歯面に強くあてると毛先が開いて90度にあたりません。毛先が開くとプラークが残ってしまう場合があり、みがいたつもりが汚れはとれていない状態になってしまいます。また歯肉のマッサージという点でも強くみがくと歯肉を傷つけて歯周病になってしまいます。歯ブラシをにぎってもつより、鉛筆を持つようにしてみがくと良いでしょう。

■歯ブラシは小さく細かく動かす
力をいれてもプラークはとれません。歯ブラシを小さく細かく動かして、角度を変えつつ、歯を1本1本みがく感じでプラークをとりましょう。

■染色剤で歯垢を確認
歯みがきのみがき残しは歯科医院や薬局で販売されている赤い染色剤で調べることができます。染色剤は販売されていますので自宅で歯みがきのチェックをすることができます。使い方は歯科医院のブラッシング指導で使っていますので体験した方も多いと思いますが、歯みがきをした後、綿球や綿棒に薬剤をつけて歯面に塗布します。歯垢に反応して赤く染まるので、染まった部分がみがき残しということになります。

■習慣づけるコツ
食後は新聞や雑誌を読みながら、テレビをみながら、お風呂に入ったときなどに歯みがきを習慣づけると身構えず気軽に出来るようになります。

▼電動歯ブラシと補助用具

■電動歯ブラシ
最近の電動歯ブラシは高機能のものから安価でお手軽なものまでたくさんの種類が発売されています。電動歯ブラシはその機械の特性を知って、その機械にあったみがき方をしなければ意味がありません。機能も機械によって違うのでその電動歯ブラシでどのようなみがき方をするのがいいのか知ることが重要です。機械を過信しないよう注意しましょう。しかし、中には歯みがき効果に優れた電動歯ブラシがあるのも確かです。多くの歯科医師が薦めている細かい振動で超音波効果を生み歯をみがく電動歯ブラシなどがそうです。価格は1万円を超えますが、ただ回転するだけの電動歯ブラシより効果が高いといえるでしょう。

■歯間ブラシやデンタルフロス
歯間部は歯ブラシが届きにくいため、みがき残しが出るところです。そのため歯周病の発症は歯間部から始まります。この部分をみがくのが歯間ブラシです。サイズもいろいろありますので自分にあった歯間ブラシを使うのがいいでしょう。歯間ブラシは歯間にそってブラシを挿入し前後に動かして使います。またデンタルフロスも歯間部をきれいにするためのものです。フロスは両手に巻き付け、歯間にフロスをはさみ歯面をみがきます。コツは少し長めにとることと前後左右に動かし、歯面に多くあたるようにします。歯肉のポケットもフロスで清掃をすることができます。歯間ブラシが入らない歯間部もみがけます。

■歯ブラシ1本で全てがみがける
色々な補助用具(歯間ブラシなど)を使って口腔内を清掃するのは煩雑で大変なことです。
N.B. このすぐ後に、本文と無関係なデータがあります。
/-! `modHedge` changes `hedge` alone. -/

@[simp] theorem modHedge_pending (f : Hedge → Hedge) (s : State) : (modHedge f s).pending = s.pending := rfl
@[simp] theorem modHedge_out (f : Hedge → Hedge) (s : State) : (modHedge f s).out = s.out := rfl
@[simp] theorem modHedge_fresh (f : Hedge → Hedge) (s : State) : (modHedge f s).fresh = s.fresh := rfl
@[simp] theorem modHedge_tim (f : Hedge → Hedge) (s : State) : (modHedge f s).tim = s.tim := rfl
@[simp] theorem modHedge_adc (f : Hedge → Hedge) (s : State) : (modHedge f s).adc = s.adc := rfl
@[simp] theorem modHedge_skm (f : Hedge → Hedge) (s : State) : (modHedge f s).skm = s.skm := rfl
@[simp] theorem modHedge_zdc (f : Hedge → Hedge) (s : State) : (modHedge f s).zdc = s.zdc := rfl
@[simp] theorem modHedge_dsp (f : Hedge → Hedge) (s : State) : (modHedge f s).dsp = s.dsp := rfl
@[simp] theorem modHedge_trg (f : Hedge → Hedge) (s : State) : (modHedge f s).trg = s.trg := rfl
@[simp] theorem modHedge_dpy (f : Hedge → Hedge) (s : State) : (modHedge f s).dpy = s.dpy := rfl
@[simp] theorem modHedge_dram (f : Hedge → Hedge) (s : State) : (modHedge f s).dram = s.dram := rfl
@[simp] theorem modHedge_spu (f : Hedge → Hedge) (s : State) : (modHedge f s).spu = s.spu := rfl
@[simp] theorem modHedge_pwr (f : Hedge → Hedge) (s : State) : (modHedge f s).pwr = s.pwr := rfl
@[simp] theorem modHedge_link (f : Hedge → Hedge) (s : State) : (modHedge f s).link = s.link := rfl
@[simp] theorem modHedge_hedge (f : Hedge → Hedge) (s : State) : (modHedge f s).hedge = f s.hedge := rfl
@[simp] theorem modHedge_mode (f : Hedge → Hedge) (s : State) : (modHedge f s).mode = s.mode := rfl
@[simp] theorem modHedge_host (f : Hedge → Hedge) (s : State) : (modHedge f s).host = s.host := rfl
@[simp] theorem modHedge_disk (f : Hedge → Hedge) (s : State) : (modHedge f s).disk = s.disk := rfl
@[simp] theorem modHedge_trust (f : Hedge → Hedge) (s : State) : (modHedge f s).trust = s.trust := rfl
@[simp] theorem modHedge_fr (f : Hedge → Hedge) (s : State) : (modHedge f s).fr = s.fr := rfl
@[simp] theorem modHedge_plans (f : Hedge → Hedge) (s : State) : (modHedge f s).plans = s.plans := rfl
@[simp] theorem modHedge_nextPlan (f : Hedge → Hedge) (s : State) : (modHedge f s).nextPlan = s.nextPlan := rfl
@[simp] theorem modHedge_nextOrder (f : Hedge → Hedge) (s : State) : (modHedge f s).nextOrder = s.nextOrder := rfl

/-! `modTrust` changes `trust` alone. -/

@[simp] theorem modTrust_pending (f : Trust → Trust) (s : State) : (modTrust f s).pending = s.pending := rfl
@[simp] theorem modTrust_out (f : Trust → Trust) (s : State) : (modTrust f s).out = s.out := rfl
@[simp] theorem modTrust_fresh (f : Trust → Trust) (s : State) : (modTrust f s).fresh = s.fresh := rfl
@[simp] theorem modTrust_tim (f : Trust → Trust) (s : State) : (modTrust f s).tim = s.tim := rfl
@[simp] theorem modTrust_adc (f : Trust → Trust) (s : State) : (modTrust f s).adc = s.adc := rfl
@[simp] theorem modTrust_skm (f : Trust → Trust) (s : State) : (modTrust f s).skm = s.skm := rfl
@[simp] theorem modTrust_zdc (f : Trust → Trust) (s : State) : (modTrust f s).zdc = s.zdc := rfl
@[simp] theorem modTrust_dsp (f : Trust → Trust) (s : State) : (modTrust f s).dsp = s.dsp := rfl
@[simp] theorem modTrust_trg (f : Trust → Trust) (s : State) : (modTrust f s).trg = s.trg := rfl
@[simp] theorem modTrust_dpy (f : Trust → Trust) (s : State) : (modTrust f s).dpy = s.dpy := rfl
@[simp] theorem modTrust_dram (f : Trust → Trust) (s : State) : (modTrust f s).dram = s.dram := rfl
@[simp] theorem modTrust_spu (f : Trust → Trust) (s : State) : (modTrust f s).spu = s.spu := rfl
@[simp] theorem modTrust_pwr (f : Trust → Trust) (s : State) : (modTrust f s).pwr = s.pwr := rfl
@[simp] theorem modTrust_link (f : Trust → Trust) (s : State) : (modTrust f s).link = s.link := rfl
@[simp] theorem modTrust_hedge (f : Trust → Trust) (s : State) : (modTrust f s).hedge = s.hedge := rfl
@[simp] theorem modTrust_mode (f : Trust → Trust) (s : State) : (modTrust f s).mode = s.mode := rfl
@[simp] theorem modTrust_host (f : Trust → Trust) (s : State) : (modTrust f s).host = s.host := rfl
@[simp] theorem modTrust_disk (f : Trust → Trust) (s : State) : (modTrust f s).disk = s.disk := rfl
@[simp] theorem modTrust_trust (f : Trust → Trust) (s : State) : (modTrust f s).trust = f s.trust := rfl
@[simp] theorem modTrust_fr (f : Trust → Trust) (s : State) : (modTrust f s).fr = s.fr := rfl
@[simp] theorem modTrust_plans (f : Trust → Trust) (s : State) : (modTrust f s).plans = s.plans := rfl
@[simp] theorem modTrust_nextPlan (f : Trust → Trust) (s : State) : (modTrust f s).nextPlan = s.nextPlan := rfl
@[simp] theorem modTrust_nextOrder (f : Trust → Trust) (s : State) : (modTrust f s).nextOrder = s.nextOrder := rfl

/-! `modTrg` changes `trg` alone. -/

@[simp] theorem modTrg_pending (f : Trig → Trig) (s : State) : (modTrg f s).pending = s.pending := rfl
@[simp] theorem modTrg_out (f : Trig → Trig) (s : State) : (modTrg f s).out = s.out := rfl
@[simp] theorem modTrg_fresh (f : Trig → Trig) (s : State) : (modTrg f s).fresh = s.fresh := rfl
@[simp] theorem modTrg_tim (f : Trig → Trig) (s : State) : (modTrg f s).tim = s.tim := rfl
@[simp] theorem modTrg_adc (f : Trig → Trig) (s : State) : (modTrg f s).adc = s.adc := rfl
@[simp] theorem modTrg_skm (f : Trig → Trig) (s : State) : (modTrg f s).skm = s.skm := rfl
@[simp] theorem modTrg_zdc (f : Trig → Trig) (s : State) : (modTrg f s).zdc = s.zdc := rfl
@[simp] theorem modTrg_dsp (f : Trig → Trig) (s : State) : (modTrg f s).dsp = s.dsp := rfl
@[simp] theorem modTrg_trg (f : Trig → Trig) (s : State) : (modTrg f s).trg = f s.trg := rfl
@[simp] theorem modTrg_dpy (f : Trig → Trig) (s : State) : (modTrg f s).dpy = s.dpy := rfl
@[simp] theorem modTrg_dram (f : Trig → Trig) (s : State) : (modTrg f s).dram = s.dram := rfl
@[simp] theorem modTrg_spu (f : Trig → Trig) (s : State) : (modTrg f s).spu = s.spu := rfl
@[simp] theorem modTrg_pwr (f : Trig → Trig) (s : State) : (modTrg f s).pwr = s.pwr := rfl
@[simp] theorem modTrg_link (f : Trig → Trig) (s : State) : (modTrg f s).link = s.link := rfl
@[simp] theorem modTrg_hedge (f : Trig → Trig) (s : State) : (modTrg f s).hedge = s.hedge := rfl
@[simp] theorem modTrg_mode (f : Trig → Trig) (s : State) : (modTrg f s).mode = s.mode := rfl
@[simp] theorem modTrg_host (f : Trig → Trig) (s : State) : (modTrg f s).host = s.host := rfl
@[simp] theorem modTrg_disk (f : Trig → Trig) (s : State) : (modTrg f s).disk = s.disk := rfl
@[simp] theorem modTrg_trust (f : Trig → Trig) (s : State) : (modTrg f s).trust = s.trust := rfl
@[simp] theorem modTrg_fr (f : Trig → Trig) (s : State) : (modTrg f s).fr = s.fr := rfl
@[simp] theorem modTrg_plans (f : Trig → Trig) (s : State) : (modTrg f s).plans = s.plans := rfl
@[simp] theorem modTrg_nextPlan (f : Trig → Trig) (s : State) : (modTrg f s).nextPlan = s.nextPlan := rfl
@[simp] theorem modTrg_nextOrder (f : Trig → Trig) (s : State) : (modTrg f s).nextOrder = s.nextOrder := rfl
歯ブラシ1本でみがければ、これにこしたことはありません。実際、歯間部も歯ブラシを少し入れこみ振動させればみがくことができ、マッサージ効果も得られます。歯間ブラシは歯間の清掃は出来ますがクレーターのような部分のプラークをとるのは苦手なようです。歯周病の改善には歯ブラシでマッサージ効果を与えることのほうが歯肉が引き締まり、角化した歯肉にかわることがあり、効果的ともいえるでしょう。

■ハミガキ粉
以前、歯科医院の歯みがき指導ではハミガキ粉は必要ないと言われていたことが多かったようです。これはハミガキ粉が清涼感を与えるため、歯をみがいたつもりにさせて、みがき残しをつくっていたことと、研磨材が歯質を削り知覚過敏になりやすいことに由来します。現在、ハミガキ粉は色々な種類が発売され、様々な効果が得られるようになりました。効果の面では個人差がありますが、ステイン除去(歯の着色除去)や歯肉の引き締め効果のあるもの、プラークのつきにくいもの、知覚過敏をおさえるものなどがそうです。また歯面保護のため、現在、販売されているものほとんどが研磨材が入っていないようです。(中には、たばこのヤニとり用などに研磨材が入っているものもあります。)現在歯科医院でもハミガキ粉は、みがき残しさえなければ、より良い効果を得るために使っても良いと考えられています。

■デンタルリンス(洗口剤)
デンタルリンスは歯みがき後に歯面をデンタルリンスでコーティングすることにより菌の増殖を抑えプラークをつきにくくする効果をもっています。また口臭予防や清涼感をもたらし、歯みがきの補助的役割をもっています。あくまでも補助なので歯みがきをしなくて良いわけではありません。洗口剤の中には口臭を良い香りで消すだけでむし歯予防にはならないものもあります。

■フッ素(フッ素ジェル)
最近ではむし歯予防に歯科医院や薬局でフッ素(フッ素ジェル)が多く販売されています。(これはハミガキ粉に副成分として入っているようなものではなく、むし歯予防のためフッ素を主成分としたゼリー状ものを指します。
フッ素はここ10年程前から、むし歯予防に効果があるとされています。しかしフッ素は摂取しすぎると歯牙フッ素症や骨フッ素症になるとも言われており、多量に摂取すると危険な毒物となります。(はみがき粉などに含まれているものは濃度が薄く危険性はありません。)販売されている商品も使用方法が多少ややこしいので、出来れば歯科医院でリスク程度を把握した上で、使用回数や説明を受けて使用することをお勧めします。

歯周病は歯みがきをしていてもプラーク(歯垢)が残っていれば進行していきます。歯みがきを正しく行い、プラーク(歯垢)を機械的に除去することで、歯肉の炎症を改善できます。また、ブラッシング(歯みがき)のマッサージ効果で歯肉の上皮を固く角化させ、新鮮な血液を送り込むことで自然治癒力を高めます。歯みがきは歯みがきは正しく、こまめに行うことが大切です。